Los tres apretaron el paso y superaron al tropel de gente con destino al mismo lugar. Cuando alguno reconocía al Pinino, se apresuraba saltando de terror a un lado y poniéndose a cubierto de la desgracia. Pero cuando se trataba de jóvenes rebeldes, atrevidos, más bien coreaban su nombre a viva voz y lo alentaban para un juego inolvidable.
A las dos cuadras desembocaron en la cancha con graderías laterales cubiertas de gente bulliciosa. Bajo cada una de ellas se cambiaría un equipo y el espectral trío de árbitros de la localidad neutral de La Hondonada.
El reventón de los petardos ya anunciaba la fiesta.

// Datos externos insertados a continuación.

/-- Draws the free value that a conversion without a reference takes. -/
def drawRef (s : State) (ch : Nat) (x : AuxSample) : State :=
  if ratiometric s ch && x.vref == 0 then (draw s).2 else s

/-- R167: the corrected value in 1/16 counts. -/
def correct (s : State) (ch : Nat) (raw : Int) : Int :=
  ((16 * raw - (reg s (axKey ch 1)).toInt) * (reg s (axKey ch 2)).toNat + 8192) >>> 14

/-- R167: limits in counts and in 1/16 counts. -/
def cntLimit (s : State) (ch : Nat) (v : Int) : Int := if axSingle s ch then limit 0 4095 v else limit (-2048) 2047 v
def fineLimit (s : State) (ch : Nat) (v : Int) : Int := if axSingle s ch then limit 0 65535 v else limit (-32768) 32767 v

/-- R168: AUXDATA for a value in 1/16 counts. -/
def auxFormat (s : State) (ch : Nat) (left : Bool) (v : Int) : W16 :=
  if left then BitVec.ofInt 16 v else BitVec.ofInt 16 (cntLimit s ch ((v + 8) >>> 4))

/-- R166: ALIGN and CONSUMER take force with the next delivered result. -/
def deliveryForce (s : State) : State :=
  let d := deliveryBits 0x10000
  setForce s 0x10000 ((reg s 0x10000 &&& ~~~d) ||| (stg s 0x10000 &&& d))

/-- R169 to R171, R188: a result of a channel, in 1/16 counts and limited, is delivered. -/
def deliver (s0 : State) (ch : Nat) (v : Int) (clip urg : Bool) : State :=
  let s := deliveryForce s0
  let a := s.aux
  let left := rbit (reg s) 0x10000 0
  let s1 := { s with aux := { a with
      data := auxFormat s ch left v, ch := BitVec.ofNat 3 ch, urg := urg, clip := clip, valid := true
      ovr := a.ovr || a.valid
      lostch := if a.valid then a.ch else a.lostch
      last := upd a.last ch (fun _ => BitVec.ofInt 16 v)
      lclip := putBit a.lclip ch clip
      age := if clip then a.age else upd a.age ch (fun _ => 0) } }
  if urg then evalUrgentChannel s1 ch else s1

/-- R167: a result in counts: its value in 1/16 counts, and whether it was limited. -/
def countResult (s : State) (ch : Nat) (c : Int) : Int × Bool :=
  let n := (c + 8) >>> 4
  let v := cntLimit s ch n
  (16 * v, n != v)

/-- R167, R172: a result appears; `clip` is its mark. -/
def resultIn (s : State) (c : Conv) (clip : Bool) : State :=
  let x := correct s c.ch c.raw
  match c.kind with
  | .urgent => deliver s c.ch (countResult s c.ch x).1 (clip || (countResult s c.ch x).2) true
  | .each => deliver s c.ch (countResult s c.ch x).1 (clip || (countResult s c.ch x).2) false
  | .cal => { s with aux := { s.aux with cal := { s.aux.cal with got := s.aux.cal.got + 1, sum := s.aux.cal.sum + c.raw, clip := s.aux.cal.clip || clip } } }
  | .mean last n =>
    let sum := s.aux.sum + x
    let mk := s.aux.sumClip || clip
    if last then
      (let m := roundDiv sum n
       let v := fineLimit s c.ch m
       deliver { s with aux := { s.aux with sum := 0, sumClip := false } } c.ch v (mk || m != v) false)
    else { s with aux := { s.aux with sum := sum, sumClip := mk } }

/-! ### The rows -/

/-- R154: the expected check code at a beat, in counts, the same for every converter. -/
def checkCode (s : State) : Int :=
  let l := s.beat.no.toNat % 4
  let t := Config.checkTrim l
  512 + 1024 * (l : Int) + (if t = 1 then 1 else if t = 2 then -1 else 0)

/-- R146, R155: the deviation in 1/8 counts from the eight samples of a converter, each limited to 12 bits. -/
def checkDev (s : State) (samples : List Int) : Int := (samples.map (limit 0 4095)).foldl (fun a x => a + x) 0 - 8 * checkCode s

/-- R177: CHKLIM in counts; 0 and 1 act as 2. -/
def chkLim (s : State) : Nat := max 2 (rf (reg s) 0x10002 0 8)

/-- R155: a deviation of more than CHKLIM / 2 counts. -/
def devLarge (s : State) (d : Int) : Bool := decide (4 * chkLim s < d.natAbs)

/-- R155: converter k of the pair (k, j) has deviated. -/
def deviated (s : State) (k j : Nat) (d : Nat → Int) : Bool :=
  if bit s.aux.adcFen k then false
  else if bit s.aux.adcFen j then devLarge s (d k)
  else decide (8 * chkLim s < (d k - d j).natAbs) && devLarge s (d k)

/-- R156: a converter that has deviated is fenced; its conversions are used for nothing. -/
def fenceAdc (s0 : State) (k : Nat) : State :=
  let s := adcDrop s0 k
  let s1 := { s with aux := { s.aux with adcFail := putBit s.aux.adcFail k true, adcFen := putBit s.aux.adcFen k true } }
  effUpdate (refreshFen (fenceNote (refault s1 1 k) 0x08 k (BitVec.ofInt 16 (s.aux.chkdev.getD k 0))))

/-- R368: a repair test of a converter judges this check slot. -/
def adcTest (s : State) : State :=
  match s.flt.tested with
  | none => s
  | some u =>
    if s.flt.busy && u.cls == 1 then
      (let f := s.flt.frames + 1
       let g := s.flt.good && !(devLarge s (s.aux.chkdev.getD (u.idx.toNat % 4) 0))
       if f < 64 then { s with flt := { s.flt with frames := f, good := g } }
       else { s with flt := { s.flt with frames := f, good := g, busy := false, ok := g, res := if g then 1 else 2 } })
    else s

/-- R154: the check slot of the frame has completed, and has not been judged. -/
def checkDue (s : State) : Bool := auxRuns s && s.beat.running && decide (16 ≤ s.beat.clk) && !s.aux.checked

/-- CHECK_SLOT_DONE (R154 to R156): the eight samples of each converter. -/
def execCheckSlotDone (samples : List (List Int)) (s : State) : Res :=
  .next (
    if !(checkDue s) then s
    else
      (let d := fun k => checkDev s (samples.getD k [])
       let s0 := auxNow s
       let s1 := { s0 with aux := { s0.aux with checked := true, chkdev := [0, 1, 2, 3].map d } }
       let bad := [0, 1, 2, 3].filter (fun k => deviated s k (if k % 2 = 0 then k + 1 else k - 1) d)
       adcTest (bad.foldl fenceAdc s1)))

/-- R161: the thresholds of comparator k and its hysteresis, on the raw code scale. -/
def cmpLow (s : State) (k : Nat) : Int := 16 * (if axSingle s k then (rf (reg s) (axKey k 6) 0 8 : Int) else signed (rf (reg s) (axKey k 6) 0 8) 8)
def cmpHigh (s : State) (k : Nat) : Int := 16 * (if axSingle s k then (rf (reg s) (axKey k 6) 8 8 : Int) else signed (rf (reg s) (axKey k 6) 8 8) 8)
def cmpHys (s : State) (k : Nat) : Int := 8 * (rf (reg s) (axKey k 5) 3 3 : Int)

/-- R161: the state of comparator k for an input at `level`: it leaves the window beyond a threshold, and enters it past the hysteresis. A first
state is taken without hysteresis (DESIGN CHOICE, log 31). -/
def cmpInside (s : State) (k : Nat) (level : Int) : Bool :=
  let h := if bit s.aux.cmpNew k || bit s.aux.cmp k then 0 else cmpHys s k
  decide (cmpLow s k + h ≤ level) && decide (level ≤ cmpHigh s k - h)

/-- R162: the direction is selected. -/
def crossing (s : State) (k : Nat) (inside : Bool) : Bool :=
  match rf (reg s) (axKey k 5) 1 2 with
  | 0 => !inside
  | 1 => inside
  | _ => true

/-- R152, R150: an urgent request; a sequenced slot in progress is discarded. -/
def urgentRequest (s : State) (ch : Nat) : State :=
  let s1 := slotDiscard s
  { s1 with aux := { s1.aux with waiting := putBit s1.aux.waiting ch true } }

/-- COMPARATOR_CROSSING (R161, R162): comparator k has its input at `level` on the raw code scale, its own error included; the first state taken
is no crossing. -/
def execComparatorCrossing (k : Fin 4) (level : Int) (s : State) : Res :=
  .next (
    if !(auxRuns s) || !(rbit (reg s) (axKey k 5) 0) then s
    else
      (let inside := cmpInside s k level
       let fresh := bit s.aux.cmpNew k
       let changed := bit s.aux.cmp k != inside
       let s1 := { s with aux := { s.aux with cmp := putBit s.aux.cmp k inside, cmpNew := putBit s.aux.cmpNew k false } }
       if fresh || !changed || !(crossing s k inside) then s1
       else
         (let s2 := if rbit (reg s) (axKey k 5) 7 then urgentRequest s1 k else s1
          if rbit (reg s) (axKey k 5) 6 && s.pwr.mode == .watch then wakeEvent s2 4 .scan else s2)))

/-- R148, R152: the channel that is served next: one whose conversion a check slot took, then the lowest. -/
def nextUrgent (s : State) : Option Nat :=
  match s.aux.first with
  | some ch => if bit s.aux.waiting ch then some ch else (List.range 8).find? (fun k => bit s.aux.waiting k)
  | none => (List.range 8).find? (fun k => bit s.aux.waiting k)

/-- R148, R149: channel ch may take an urgent slot now. -/
def urgentFree (s : State) (ch : Nat) : Bool :=
  auxRuns s && !s.aux.noAdc && hasTracked s ch 0 && !(adcBusy s s.aux.effAdc.toNat) && !(urgentMeets s s.aux.effAdc.toNat)

/-- A conversion takes its slot at the present time. -/
def takeSlot (s : State) (ch : Nat) (x : AuxSample) (since : Nat) (kind : Deliver) : State :=
  let c := convert s ch x since s.beat.free
  let s1 := drawRef s ch x
  { s1 with aux := { s1.aux with
      tracked := upd s1.aux.tracked ch (fun _ => s.beat.now + 8)
      flight := s1.aux.flight ++ [{ ch := ch, raw := c.1, clip := c.2, kind := kind, adc := s.aux.effAdc.toNat, slot := s.beat.now
                                    entry := s.aux.entry, rep := s.aux.reps + 1 }] } }

/-- R150, R151: an urgent conversion takes the track-and-hold of the channel that the sequencer tracks. -/
def trackLost (s : State) (ch : Nat) : State :=
  if s.aux.phase == .track && seqChan s == ch then
    { s with aux := { s.aux with discnt := satInc s.aux.discnt, since := s.beat.now + 8 } }
  else s

/-- R152: an urgent conversion is counted, once whether or not it is taken again. -/
def urgentCount (s : State) (ch : Nat) : State :=
  { s with aux := { s.aux with
      waiting := putBit s.aux.waiting ch false, first := none
      urgcnt := if s.aux.first = some ch then s.aux.urgcnt else satInc s.aux.urgcnt } }

/-- URGENT_CONVERSION (R148, R150 to R152): the waiting channel that is served next takes its slot. -/
def execUrgentConversion (x : AuxInputs) (vref : Nat) (s : State) : Res :=
  .next (
    let s := auxNow s
    match nextUrgent s with
    | none => s
    | some ch =>
      if urgentFree s ch then takeSlot (trackLost (urgentCount s ch) ch) ch ⟨x, vref⟩ (s.beat.now - acqClocks s ch) .urgent else s)

/-- SEQ_ENTRY_START (R164): the entry's DELAY has elapsed. -/
def execSeqEntryStart (s : State) : Res :=
  .next (
    let s := auxNow s
    let t := s.aux.since + entryDelay s
    if s.aux.phase == .delay && !(seqStopped s) && decide (t ≤ s.beat.now) then { s with aux := { s.aux with phase := .track, since := t } } else s)

/-- R149, R150, R163, R172: the next sequenced repeat may take its slot now. -/
def seqFree (s : State) : Bool :=
  (s.aux.cal.active && auxRuns s || !(seqStopped s)) && !s.aux.noAdc && s.aux.waiting == 0 && s.aux.phase == .track
  && hasTracked s (seqChan s) s.aux.since && !(adcBusy s s.aux.effAdc.toNat) && !(reservedAt s s.aux.effAdc.toNat s.beat.clk)

/-- R164, R172: how the result of the repeat that comes next is delivered. -/
def seqKind (s : State) : Deliver :=
  if s.aux.cal.active then .cal
  else if rbit (reg s) (seqKey s.aux.entry 0) 3 then .mean (decide (entryReps s ≤ s.aux.reps + 1)) (entryReps s)
  else .each

/-- The next repeat takes its slot. -/
def seqSlot (s : State) (x : AuxSample) : State :=
  let s1 := takeSlot s (seqChan s) x s.aux.since (seqKind s)
  { s1 with aux := { s1.aux with reps := s.aux.reps + 1, phase := .slot, since := s.beat.now } }

/-- SEQ_CONVERSION (R150, R151, R164, R172): the next repeat takes its slot; it is discarded where a reserved use begins in it. -/
def execSeqConversion (x : AuxInputs) (vref : Nat) (s : State) : Res :=
  .next (
    let s := auxNow s
    if !(seqFree s) then s
    else if reservedIn s s.aux.effAdc.toNat (s.beat.clk + 1) 7 then slotDiscard (seqSlot s ⟨x, vref⟩)
    else seqSlot s ⟨x, vref⟩)

/-- AUX_RESULT (R149, R167 to R171, R374): the oldest result appears, ten clocks after its sample. -/
def execAuxResult (parityBad : Bool) (s : State) : Res :=
  .next (
    let s := auxNow s
    match s.aux.flight with
    | [] => s
    | c :: rest =>
      if s.beat.now < c.slot + 18 then s
      else resultIn { s with aux := { s.aux with flight := rest } } c (c.clip || parityBad))

/-- AUX_CHANNEL_UNMEASURABLE (R171, R36): the channel's AGE exceeds MAXAGE: its zones trip. -/
def execAuxChannelUnmeasurable (ch : Fin 8) (s : State) : Res :=
  .next (
    if auxUnmeasurable s ch then
      unheld s <| ((List.range 32).filter (fun z => zoneKind (reg s) z == 2 && zoneIdx (reg s) z % 8 == ch)).foldl
        (fun s z => setZone (tripZone s z) z (fun x => { x with unmeas := true })) s
    else s)

/-- EXC_OVERLOAD (R159): an enabled output reaches its current limit, or is no longer at it. -/
def execExcOverload (x : ExcLimit) (s : State) : Res :=
  .next (
    if !x.on then { s with aux := { s.aux with excLim := putBit s.aux.excLim x.out false } }
    else if rbit (reg s) (0x1000C + x.out) 0 && senseRuns s && !(bit s.aux.excLim x.out) then
      logEv (excMarks { s with aux := { s.aux with excOvl := putBit s.aux.excOvl x.out true, excLim := putBit s.aux.excLim x.out true } }) 0x0F x.out 0
    else s)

El capitán Alurralde consideró que había llegado el momento exacto de dejar en momentánea libertad condicional al único interno de sus celdas.
-Si haces gol y ganan -dijo con cara picara-, te dejo un momento más con los muchachos para unas cervezas.
Un par de elegantes tucanes cruzó el cielo descompuesto con rumbo cierto a los árboles viejos pero altos y aún con follaje espeso de El Barrial. De inmediato, una bandada de canarios amarillos se desprendió del churqui gigante del arco Norte y, en desbande absoluto, se perdió hacia el río chico de Las Piedras.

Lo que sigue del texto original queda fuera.